WORK TO BE COMPLETED: Word for word, set down every line of the entries below from the line with "def packCodes (bits" to the line with "def dRc (d : Nat)", including both, and no other line.

Source data:
☆ ☆ ☆ ☆
-- ==== Sys2Proof/Machine/Formats.lean ====
section
/-! DEFINITION. Number formats (R52 to R66): codes, places, reading, narrowing, and the floating-point operations. -/

namespace Sys2Proof.Machine

/-- The format a 4-bit code names; codes 0x6, 0x7 and 0xF are reserved (R52). -/
def fmtOf (c : Nat) : Option Fmt :=
  match c with
  | 0x0 => some .fp32 | 0x1 => some .bf16 | 0x2 => some .fp16 | 0x3 => some .e5m2
  | 0x4 => some .e4m3 | 0x5 => some .fp4 | 0x8 => some .int32 | 0x9 => some .int8
  | 0xA => some .uint8 | 0xB => some .int4 | 0xC => some .uint4 | 0xD => some .int2
  | 0xE => some .uint2 | _ => none

/-- The 4-bit code of a format (R52). -/
def fmtCode : Fmt → Nat
  | .fp32 => 0x0 | .bf16 => 0x1 | .fp16 => 0x2 | .e5m2 => 0x3 | .e4m3 => 0x4 | .fp4 => 0x5
  | .int32 => 0x8 | .int8 => 0x9 | .uint8 => 0xA | .int4 => 0xB | .uint4 => 0xC
  | .int2 => 0xD | .uint2 => 0xE

/-- Bits of one element (R52). -/
def fmtBits : Fmt → Nat
  | .fp32 | .int32 => 32 | .bf16 | .fp16 => 16 | .e5m2 | .e4m3 | .int8 | .uint8 => 8
  | .fp4 | .int4 | .uint4 => 4 | .int2 | .uint2 => 2

/-- Floating-point formats (R52). -/
def fmtIsFloat : Fmt → Bool
  | .fp32 | .bf16 | .fp16 | .e5m2 | .e4m3 | .fp4 => true
  | _ => false

/-- Mantissa bits, exponent bits and bias of a floating-point format (R54). -/
def fmtParams : Fmt → Nat × Nat × Nat
  | .fp32 => (23, 8, 127) | .bf16 => (7, 8, 127) | .fp16 => (10, 5, 15)
  | .e5m2 => (2, 5, 15) | .e4m3 => (3, 4, 7) | _ => (1, 2, 1)

/-- Ends of an integer format's range (R57). -/
def fmtRange : Fmt → Int × Int
  | .int8 => (-128, 127) | .uint8 => (0, 255) | .int4 => (-8, 7) | .uint4 => (0, 15)
  | .int2 => (-2, 1) | .uint2 => (0, 3) | _ => (-2147483648, 2147483647)

/-- A drain output, scratchpad, HBM4E or stream format; INT2 and UINT2 are never produced by a drain (R53). -/
def fmtDrainOut : Fmt → Bool
  | .int2 | .uint2 => false
  | _ => true

/-- The canonical NaN of a format; +0 in FP4 (R54, R61). -/
def canonNan : Fmt → Nat
  | .fp32 => 0x7FC00000 | .bf16 => 0x7FC0 | .fp16 => 0x7E00 | .e5m2 => 0x7E | .e4m3 => 0x7C
  | _ => 0

/-- The code of an infinity; ±6.0 in FP4 (R54, R61). -/
def infCode (f : Fmt) (neg : Bool) : Nat :=
  let p := fmtParams f
  match f with
  | .fp4 => if neg then 0xF else 0x7
  | _ => b2n neg <<< (p.1 + p.2.1) + (2 ^ p.2.1 - 1) <<< p.1

/-- Reads one code of a format under R54 to R59: subnormal codes and −0 read as +0. -/
def readCode (f : Fmt) (c : Nat) : FVal :=
  match f with
  | .int32 => .fin (signed 32 c) 0
  | .int8 => .fin (signed 8 c) 0
  | .uint8 => .fin (c % 256 : Nat) 0
  | .int4 => .fin (signed 4 c) 0
  | .uint4 => .fin (c % 16 : Nat) 0
  | .int2 => .fin (signed 2 c) 0
  | .uint2 => .fin (c % 4 : Nat) 0
  | .fp4 =>
    let man := c % 2
    let ex := fld c 1 2
    let mag : Int := if ex = 0 then (man : Int) else ((2 + man : Nat) : Int)
    let e : Int := if ex = 0 then -1 else (ex : Int) - 2
    .fin (if bitOf c 3 then -mag else mag) e
  | _ =>
    let (mb, eb, bias) := fmtParams f
    let man := c % 2 ^ mb
    let ex := fld c mb eb
    let neg := bitOf c (mb + eb)
    if ex = 0 then .fin 0 0
    else if ex = 2 ^ eb - 1 then (if man = 0 then .inf neg else .nan)
    else
      let mag : Int := ((2 ^ mb + man : Nat) : Int)
      .fin (if neg then -mag else mag) ((ex : Int) - bias - mb)

/-- `m * 2 ^ k` rounded to an integer, ties to even, for a natural `m`. -/
def roundNat (m : Nat) (k : Int) : Nat :=
  if 0 ≤ k then m <<< k.toNat
  else
    let d := (-k).toNat
    let q := m >>> d
    let r := m % 2 ^ d
    let h := 2 ^ (d - 1)
    if r < h then q else if r > h then q + 1 else q + q % 2

/-- `m * 2 ^ k` rounded to an integer, ties to even (R63). -/
def roundInt (m : Int) (k : Int) : Int :=
  if m < 0 then -(roundNat m.natAbs k : Int) else (roundNat m.natAbs k : Int)

/-- What narrowing wrote and which event of R64 it counts. -/
structure Narrowed where
  code : Nat
  sat : Bool
  nan : Bool
  deriving DecidableEq, Repr

/-- A sign and a magnitude code put together. -/
def signCode (f : Fmt) (neg : Bool) (mag : Nat) : Nat :=
  b2n neg <<< ((fmtParams f).1 + (fmtParams f).2.1) + mag

/-- The reference procedure of Number Formats: narrows an exact value to a floating-point format (R61, R64). -/
def narrow (f : Fmt) (x : FVal) : Narrowed :=
  match x with
  | .nan => ⟨canonNan f, false, true⟩
  | .inf neg => ⟨infCode f neg, f == .fp4, false⟩
  | .fin m e =>
    if m = 0 then ⟨0, false, false⟩
    else
      let (mb, eb, bias) := fmtParams f
      let neg := decide (m < 0)
      let a := m.natAbs
      let top := (a.log2 : Int) + e
      let ex := if f == .fp4 && decide (top < 0) then 0 else top
      let n := roundNat a (e - (ex - mb))
      let (n, ex) := if n = 2 ^ (mb + 1) then (2 ^ mb, ex + 1) else (n, ex)
      let emax : Int := ((if f == .fp4 then 3 else 2 ^ eb - 2 : Nat) : Int) - bias
      if n = 0 then ⟨0, false, false⟩
      else if ex > emax then ⟨infCode f neg, true, false⟩
      else if n < 2 ^ mb then ⟨signCode f neg n, false, false⟩
      else if ex < 1 - (bias : Int) then ⟨0, false, false⟩
      else ⟨signCode f neg ((ex + bias).toNat <<< mb + (n - 2 ^ mb)), false, false⟩

/-- Saturates an integer into a format's range. -/
def satInt (f : Fmt) (v : Int) : Int := max (fmtRange f).1 (min (fmtRange f).2 v)

/-- Converts a value to an integer format (R63, R64). -/
def toInt (f : Fmt) (x : FVal) : Int × Bool × Bool :=
  match x with
  | .nan => (0, false, true)
  | .inf neg => (if neg then (fmtRange f).1 else (fmtRange f).2, true, false)
  | .fin m e =>
    let t := roundInt m e
    (satInt f t, satInt f t != t, false)

/-- Converts an exact value to any format (R62). -/
def convert (f : Fmt) (x : FVal) : Narrowed :=
  if fmtIsFloat f then narrow f x
  else
    let r := toInt f x
    ⟨unsignedOf (fmtBits f) r.1, r.2.1, r.2.2⟩

/-- An FP32 result rounded under R61. -/
def fp32 (x : FVal) : Nat := (narrow .fp32 x).code

/-- Reads an FP32 code (R59). -/
def rd32 (c : Nat) : FVal := readCode .fp32 c

/-- The negative of a value. -/
def vneg : FVal → FVal
  | .nan => .nan
  | .inf n => .inf (!n)
  | .fin m e => .fin (-m) e

/-- The magnitude of a value. -/
def vabs : FVal → FVal
  | .nan => .nan
  | .inf _ => .inf false
  | .fin m e => .fin m.natAbs e

/-- The exact sum; ∞ − ∞ is invalid (R61 step 2). -/
def vadd (x y : FVal) : FVal :=
  match x, y with
  | .nan, _ => .nan
  | _, .nan => .nan
  | .inf a, .inf b => if a == b then .inf a else .nan
  | .inf a, .fin _ _ => .inf a
  | .fin _ _, .inf b => .inf b
  | .fin m e, .fin n d =>
    let k := min e d
    .fin (m * 2 ^ (e - k).toNat + n * 2 ^ (d - k).toNat) k

/-- The exact product; 0 × ∞ is invalid (R61 step 2). -/
def vmul (x y : FVal) : FVal :=
  match x, y with
  | .nan, _ => .nan
  | _, .nan => .nan
  | .inf a, .inf b => .inf (a != b)
  | .inf a, .fin n _ => if n = 0 then .nan else .inf (a != decide (n < 0))
  | .fin m _, .inf b => if m = 0 then .nan else .inf (b != decide (m < 0))
  | .fin m e, .fin n d => .fin (m * n) (e + d)

/-- A quotient kept to 80 bits with a sticky bit below them, which every narrowing of R61 rounds as the exact one. -/
def quotNat (a b : Nat) : Nat × Int :=
  let k := 80 + b.log2
  let q := (a <<< k) / b
  let r := (a <<< k) % b
  (2 * q + b2n (r != 0), -(k : Int) - 1)

/-- The quotient; 0 ÷ 0 and ∞ ÷ ∞ are invalid, and a non-zero value over zero is an infinity of its sign (R61). -/
def vdiv (x y : FVal) : FVal :=
  match x, y with
  | .nan, _ => .nan
  | _, .nan => .nan
  | .inf _, .inf _ => .nan
  | .inf a, .fin n _ => .inf (a != decide (n < 0))
  | .fin _ _, .inf _ => .fin 0 0
  | .fin m e, .fin n d =>
    if n = 0 then (if m = 0 then .nan else .inf (decide (m < 0)))
    else
      let q := quotNat m.natAbs n.natAbs
      let s : Int := if (decide (m < 0)) != (decide (n < 0)) then -1 else 1
      .fin (s * q.1) (q.2 + e - d)

/-- The greatest `s` with `s * s ≤ n` and `s < 2 ^ k`, bit by bit from the top. -/
def isqrtGo (n : Nat) : Nat → Nat → Nat
  | 0, acc => acc
  | k + 1, acc =>
    let t := acc + 2 ^ k
    isqrtGo n k (if t * t ≤ n then t else acc)

/-- The integer square root. -/
def isqrt (n : Nat) : Nat := isqrtGo n (n.log2 / 2 + 1) 0

/-- The square root with a sticky bit; of a value below zero it is invalid (R61 step 2). -/
def vsqrt (x : FVal) : FVal :=
  match x with
  | .nan => .nan
  | .inf neg => if neg then .nan else .inf false
  | .fin m e =>
    if m < 0 then .nan
    else if m = 0 then .fin 0 0
    else
      let par := (e % 2).toNat
      let a := m.natAbs <<< (120 + par)
      let s := isqrt a
      .fin (2 * s + b2n (s * s != a) : Nat) ((e - par - 120) / 2 - 1)

/-- Compares two finite or infinite values: true when x < y. False when either is NaN. -/
def vlt (x y : FVal) : Bool :=
  match x, y with
  | .nan, _ => false
  | _, .nan => false
  | .inf a, .inf b => a && !b
  | .inf a, .fin _ _ => a
  | .fin _ _, .inf b => !b
  | .fin m e, .fin n d =>
    let k := min e d
    decide (m * 2 ^ (e - k).toNat < n * 2 ^ (d - k).toNat)

/-- Equality of values. False when either is NaN. -/
def veq (x y : FVal) : Bool :=
  x != .nan && y != .nan && !vlt x y && !vlt y x

/-- The larger value; a NaN input gives NaN (R61). -/
def vmax (x y : FVal) : FVal :=
  if x == .nan || y == .nan then .nan else if vlt x y then y else x

/-- The smaller value; a NaN input gives NaN (R61). -/
def vmin (x y : FVal) : FVal :=
  if x == .nan || y == .nan then .nan else if vlt y x then y else x

/-- FP32 addition rounded once under R61. -/
def fadd (a b : Nat) : Nat := fp32 (vadd (rd32 a) (rd32 b))

/-- FP32 multiplication rounded once under R61. -/
def fmul (a b : Nat) : Nat := fp32 (vmul (rd32 a) (rd32 b))

/-- FP32 division rounded once under R61. -/
def fdiv (a b : Nat) : Nat := fp32 (vdiv (rd32 a) (rd32 b))

/-- Element `i` of a packed byte string in a format of `bits` bits (R58). -/
def elemAt (bits : Nat) (bs : List Byte) (i : Nat) : Nat :=
  if bits < 8 then fld (leAt bs (i * bits / 8) 1) (i * bits % 8) bits
  else leAt bs (i * (bits / 8)) (bits / 8)

/-- Packs codes of `bits` bits, element 0 in the least significant bits (R58). -/
def packNat (bits : Nat) : List Nat → Nat
  | [] => 0
  | c :: cs => c % 2 ^ bits + packNat bits cs <<< bits

/-- Packs codes into whole bytes (R58). -/
def packCodes (bits : Nat) (cs : List Nat) : List Byte :=
  leBytes (ceilDiv (bits * cs.length) 8) (packNat bits cs)

end Sys2Proof.Machine
end

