-- ==== Sys2Proof/Machine/Desc.lean ====
section
/-! DEFINITION. Descriptors of the Memory Unit and what they address: the tile, gather/scatter, layout-copy and
external-access descriptors (R149 to R160, R167 to R172, R212, R213), their checks (R150, R214), and ring slots (R218). -/

namespace Sys2Proof.Machine

/-- Word `i` of a descriptor. -/
def dW (d i : Nat) : Nat := fld d (32 * i) 32

/-! ## Header fields -/

def dType (d : Nat) : Nat := fld d 28 4
def dFmtCode (d : Nat) : Nat := fld d 24 4
def dFmt (d : Nat) : Fmt := (fmtOf (dFmtCode d)).getD .fp32
def dDir (d : Nat) : Bool := bitOf d 23
def dNdm1 (d : Nat) : Nat := fld d 20 3
def dHalo (d : Nat) : Bool := bitOf d 18
def dGen (d : Nat) : Nat := fld d 16 2
def dTag (d : Nat) : Nat := fld d 0 16
def dRing (d : Nat) : Nat := fld d 58 6
def dBase (d : Nat) : Nat := fld d 32 21
/-- SLOT_LAST: bit 19 of a TD and an LCD, 20 of a GSD, 18 of an EAD. -/
def dLast (d : Nat) : Bool :=
  match dType d with
  | 2 => bitOf d 20
  | 4 => bitOf d 18
  | _ => bitOf d 19
/-- Report Card index: W2 of a TD and an LCD, W7 of a GSD. -/
def dRc (d : Nat) : Nat := if dType d = 2 then fld (dW d 7) 24 8 else fld (dW d 2) 24 8
def dSig (d : Nat) : Nat := if dType d = 2 then fld (dW d 7) 16 8 else fld (dW d 2) 16 8

/-- External-access descriptor. -/
def eDir (d : Nat) : Nat := fld d 22 2
def eQueue (d : Nat) : Nat := fld d 19 3
def eHaddr (d : Nat) : Nat := fld d 128 64

/-- Gather/scatter descriptor. -/
def gOp (d : Nat) : Nat := fld d 21 2
def gIring (d : Nat) : Nat := fld (dW d 2) 26 6
def gIbase (d : Nat) : Nat := fld (dW d 2) 0 21
def gRowBytes (d : Nat) : Nat := fld (dW d 5) 0 10
def gRowStride (d : Nat) : Nat := fld (dW d 6) 0 24
def gTlimit (d : Nat) : Nat := fld (dW d 7) 0 15
def gIlimit (d : Nat) : Nat := fld (dW d 8) 0 15

/-- Layout-copy descriptor: the destination. -/
def lDring (d : Nat) : Nat := fld (dW d 24) 26 6
def lDbase (d : Nat) : Nat := fld (dW d 24) 0 21
def lPerm (d j : Nat) : Nat := fld (dW d 3) (3 * j) 3
def lDstride (d j : Nat) : Int := if j = 0 then 0 else signed 24 (fld (dW d (25 + j)) 0 24)

/-- Length of a direct region in 64 B units. -/
def dLimit (d : Nat) : Nat :=
  match dType d with
  | 1 => fld (dW d 3) 12 15
  | 3 => fld (dW d 30) 0 15
  | _ => fld (dW d 2) 0 15

/-! ## Dimensions -/

/-- A dimension at run time: N, the planned and the run-time extent, ORIGIN + OFF, the pads and the strides. -/
structure Dim where
  n : Nat
  ext : Nat
  e : Nat
  c0 : Int
  padLo : Nat
  padHi : Nat
  stride : Int
  hstride : Int
  deriving DecidableEq, Repr

/-- Dimensions in use. -/
def dNdim (d : Nat) : Nat := if dType d = 4 then fld d 16 2 + 1 else min (dNdm1 d) 4 + 1

/-- First word and number of words of dimension `j`. -/
def dimWord (d j : Nat) : Nat := if dType d = 4 then 8 + 6 * j else 4 + 4 * j
def dimWords (d : Nat) : Nat := if dType d = 4 then 6 else 4

/-- SHAPE_SEL of dimension `j`. -/
def dimSel (d j : Nat) : Nat := fld (dW d (dimWord d j)) 12 4

/-- Dimension `j`; `shp` gives the entries of the launch shape vector (R152, R212). -/
def dimOf (d : Nat) (shp : Nat → Nat) (off : List Int) (j : Nat) : Dim :=
  let w := dimWord d j
  let ext := fld (dW d w) 16 16
  let n := fld (dW d (w + 1)) 16 16
  let c0 := signed 16 (fld (dW d (w + 1)) 0 16) + off.getD j 0
  let e := if dimSel d j = 0 then ext else shp (dimSel d j)
  if dType d = 4 then
    { n := n, ext := ext, e := e, c0 := c0, padLo := 0, padHi := 0, stride := signed 24 (fld (dW d (w + 4)) 0 24),
      hstride := signed 44 (fld (dW d (w + 2)) 0 32 + fld (dW d (w + 3)) 0 12 * 2 ^ 32) }
  else
    { n := n, ext := ext, e := e, c0 := c0, padLo := fld (dW d (w + 2)) 0 16, padHi := fld (dW d (w + 2)) 16 16,
      stride := signed 24 (fld (dW d (w + 3)) 0 24), hstride := 0 }

/-- The dimensions in use. -/
def dimsOf (d : Nat) (shp : Nat → Nat) (off : List Int) : List Dim :=
  (List.range (dNdim d)).map (dimOf d shp off)

/-- ORDER loop `l` (1 innermost after dimension 0) of a TD or an EAD; an LCD has none. -/
def dLoop (d l : Nat) : Nat := fld (dW d 3) (3 * (l - 1)) 3

/-- The walk order of the dimensions, innermost first: 0 and the loops of ORDER (R154, R213). -/
def walkOrder (d : Nat) : List Nat := 0 :: (List.range (dNdim d - 1)).map fun l => dLoop d (l + 1)

/-! ## Walks (R153, R154) -/

/-- Index vectors of a box with the given counts, first index fastest. -/
def boxIdx : List Nat → List (List Nat)
  | [] => [[]]
  | n :: ns => (boxIdx ns).flatMap fun t => (List.range n).map (· :: t)

/-- The view indices in walk order, each by dimension. -/
def viewIdx (order : List Nat) (dims : List Dim) : List (List Nat) :=
  (boxIdx (order.map fun j => (dims.map (·.n)).getD j 1)).map fun t =>
    (List.range dims.length).map fun j => t.getD (order.idxOf j) 0

/-- How a coordinate is classified: nothing for pad, else the clamped coordinate and whether it was clamped (R153). -/
def classify (x : Dim) (i : Nat) : Option (Nat × Bool) :=
  let c := x.c0 + i
  if (c < 0 && -(x.padLo : Int) ≤ c) || ((x.e : Int) ≤ c && c < (x.e + x.padHi : Nat)) then none
  else if c < 0 then some (0, true)
  else if (x.e : Int) ≤ c then some (x.e - 1, true)
  else some (c.toNat, false)

/-- An element of a view: nothing for pad, else its clamped coordinates and whether it is clamped. -/
def viewElem (dims : List Dim) (idx : List Nat) : Option (List Nat × Bool) :=
  ((dims.zip idx).foldr (fun p a =>
    match classify p.1 p.2, a with
    | some (c, k), some (cs, b) => some (c :: cs, k || b)
    | _, _ => none) (some ([], false)))

/-- Offset in bits of tensor coordinates from the origin of the tensor (R154). -/
def bitOffset (bits : Nat) (strides : List Int) (cs : List Nat) : Int :=
  ((cs.headD 0 * bits : Nat) : Int) +
  8 * (((cs.drop 1).zip (strides.drop 1)).foldl (fun a p => a + (p.1 : Int) * p.2) 0)

/-- The zero-extent run of R158. -/
def zeroExtent (dims : List Dim) : Bool := dims.any fun x => x.e = 0

/-- One element of a walk: its bit offset from the origin of the tensor (nothing for pad), whether it is clamped, whether a
new row begins, and the bit offset of the row's tensor element 0. -/
structure WalkEl where
  off : Option Int
  clamp : Bool
  first : Bool
  row : Int
  deriving DecidableEq, Repr

/-- The walk of a TD, or of the source side of an LCD taken in the destination's order. -/
def walkOf (bits : Nat) (order : List Nat) (dims : List Dim) : List WalkEl :=
  (viewIdx order dims).map fun idx =>
    let strides := dims.map (·.stride)
    match viewElem dims idx with
    | none => { off := none, clamp := false, first := idx.headD 0 = 0, row := 0 }
    | some (cs, k) => { off := some (bitOffset bits strides cs), clamp := k, first := idx.headD 0 = 0,
                        row := bitOffset bits strides (0 :: cs.drop 1) }

/-! ## Footprints (R157) -/

/-- The least and the greatest of a list of integers. -/
def minMax (l : List Int) : Option (Int × Int) :=
  match l with
  | [] => none
  | a :: r => some (r.foldl min a, r.foldl max a)

/-- Bytes [lo, hi) of a set of bit offsets of elements, from the origin of the tensor. -/
def hullOf (bits : Nat) (offs : List Int) : Option (Int × Int) :=
  (minMax offs).map fun m => (m.1 / 8, (m.2 + bits + 7) / 8)

/-- A region of the scratchpad: where the tensor's origin lies, and the region's ends. -/
structure Region where
  org : Nat
  lo : Nat
  hi : Nat
  deriving DecidableEq, Repr

/-- Ring `r` of a unit: slots (0 when it is not enabled), base and slot size in bytes (R218). -/
def ringShape (m : Mem) (r : Nat) : Nat × Nat × Nat :=
  let e := stEnt m 0x0C 16 r
  if bitOf (dW e 2) 0 then (fld e 22 4 + 1, 64 * fld e 0 15, 64 * fld (dW e 1) 0 15) else (0, 0, 0)

/-- The region of an access in direct mode or in a ring's slot. -/
def regionOf (m : Mem) (ring base limit slot : Nat) : Region :=
  if ring = 0x3F then { org := base, lo := base, hi := min (base + 64 * limit) 0x180000 }
  else
    let q := ringShape m ring
    { org := q.2.1 + slot * q.2.2 + base, lo := q.2.1 + slot * q.2.2, hi := q.2.1 + (slot + 1) * q.2.2 }

/-- The first address of a footprint outside its region, if there is one (R157). -/
def outside (r : Region) (lo hi : Int) : Option Int :=
  if lo < r.lo then some lo else if (r.hi : Int) < hi then some (max lo r.hi) else none

/-! ## Beats and bank conflicts (R145, R155) -/

/-- For each element of a walk, the number of its bank word in the view's word sequence: nothing for pad and for rows that
are not aligned. The accumulator is the count so far, the last bank word of the row, and whether the row is aligned. -/
def seqNumbers (org : Nat) : List WalkEl → Nat → Option Int → Nat → List (Option (Nat × Int))
  | [], _, _, _ => []
  | e :: l, n, last, k =>
    let last := if e.first then none else last
    match e.off with
    | none => none :: seqNumbers org l n last k
    | some o =>
      if (8 * (org : Int) + e.row) % 512 != 0 then none :: seqNumbers org l n none k
      else
        let w := (8 * (org : Int) + o) / 512
        if last = some w then some (n - 1, w) :: seqNumbers org l n last k
        else some (n, w) :: seqNumbers org l (n + 1) (some w) k

/-- Two words of one beat in one bank at different rows. -/
def wordsClash : List Int → Bool
  | [] => false
  | w :: l => (l.any fun v => w != v && (w - v) % 32 = 0) || wordsClash l

/-- The first beat with a bank conflict: its number and its first bank word. -/
def firstConflict (ws : List Int) : Nat → Nat → Option (Nat × Int)
  | 0, _ => none
  | k + 1, b =>
    match ws.take 8 with
    | [] => none
    | w :: r => if wordsClash (w :: r) then some (b, w) else firstConflict (ws.drop 8) k (b + 1)

/-- The bank words of a view in sequence. -/
def wordSeq (seq : List (Option (Nat × Int))) : List Int :=
  (seq.foldl (fun (a : Nat × List Int) e =>
    match e with
    | some (n, w) => if n < a.1 then a else (n + 1, w :: a.2)
    | none => a) (0, [])).2.reverse

/-- Where a walk meets a bank conflict: the number of elements before the conflicting beat, and the beat's first address. -/
def conflictAt (org : Nat) (walk : List WalkEl) : Option (Nat × Nat) :=
  let seq := seqNumbers org walk 0 none 0
  let ws := wordSeq seq
  (firstConflict ws (ws.length / 8 + 1) 0).map fun c =>
    ((seq.findIdx? fun e => match e with | some (n, _) => decide (8 * c.1 ≤ n) | none => false).getD walk.length,
     (c.2 * 64).toNat)

/-! ## Reading and writing elements of the scratchpad (R58) -/

/-- The code of `bits` bits at a bit address. -/
def spadGet (m : Mem) (bits : Nat) (a : Int) : Nat :=
  let a := a.toNat
  if 8 ≤ bits then mnat m (a / 8) (bits / 8) else fld (mnat m (a / 8) 1) (a % 8) bits

/-- The memory with the code at a bit address replaced, no other bit changed. -/
def spadPut (m : Mem) (bits : Nat) (a : Int) (v : Nat) : Mem :=
  let a := a.toNat
  if 8 ≤ bits then mwrite m (a / 8) (leBytes (bits / 8) v)
  else mwrite m (a / 8) (leBytes 1 (setFld (mnat m (a / 8) 1) (a % 8) bits v))

/-! ## Checks (R150, R214) -/

/-- Reserved words and bits of the dimension records: those of dimensions in use, and everything beyond NDIM. -/
def dimsReservedOk (d maxDim : Nat) : Bool :=
  (List.range maxDim).all fun j =>
    let w := dimWord d j
    if j < dNdim d then
      fld (dW d w) 0 12 = 0 &&
      (if dType d = 4 then fld (dW d (w + 3)) 12 20 = 0 && fld (dW d (w + 4)) 24 8 = 0 && dW d (w + 5) = 0
       else fld (dW d (w + 3)) 24 8 = 0)
    else fld d (32 * w) (32 * dimWords d) = 0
☆ ☆ ☆ ☆
ANSWER TO THIS TASK:
def packCodes (bits : Nat) (cs : List Nat) : List Byte :=
  leBytes (ceilDiv (bits * cs.length) 8) (packNat bits cs)

end Sys2Proof.Machine
end

-- ==== Sys2Proof/Machine/Desc.lean ====
section
/-! DEFINITION. Descriptors of the Memory Unit and what they address: the tile, gather/scatter, layout-copy and
external-access descriptors (R149 to R160, R167 to R172, R212, R213), their checks (R150, R214), and ring slots (R218). -/

namespace Sys2Proof.Machine

/-- Word `i` of a descriptor. -/
def dW (d i : Nat) : Nat := fld d (32 * i) 32

/-! ## Header fields -/

def dType (d : Nat) : Nat := fld d 28 4
def dFmtCode (d : Nat) : Nat := fld d 24 4
def dFmt (d : Nat) : Fmt := (fmtOf (dFmtCode d)).getD .fp32
def dDir (d : Nat) : Bool := bitOf d 23
def dNdm1 (d : Nat) : Nat := fld d 20 3
def dHalo (d : Nat) : Bool := bitOf d 18
def dGen (d : Nat) : Nat := fld d 16 2
def dTag (d : Nat) : Nat := fld d 0 16
def dRing (d : Nat) : Nat := fld d 58 6
def dBase (d : Nat) : Nat := fld d 32 21
/-- SLOT_LAST: bit 19 of a TD and an LCD, 20 of a GSD, 18 of an EAD. -/
def dLast (d : Nat) : Bool :=
  match dType d with
  | 2 => bitOf d 20
  | 4 => bitOf d 18
  | _ => bitOf d 19
/-- Report Card index: W2 of a TD and an LCD, W7 of a GSD. -/
def dRc (d : Nat) : Nat := if dType d = 2 then fld (dW d 7) 24 8 else fld (dW d 2) 24 8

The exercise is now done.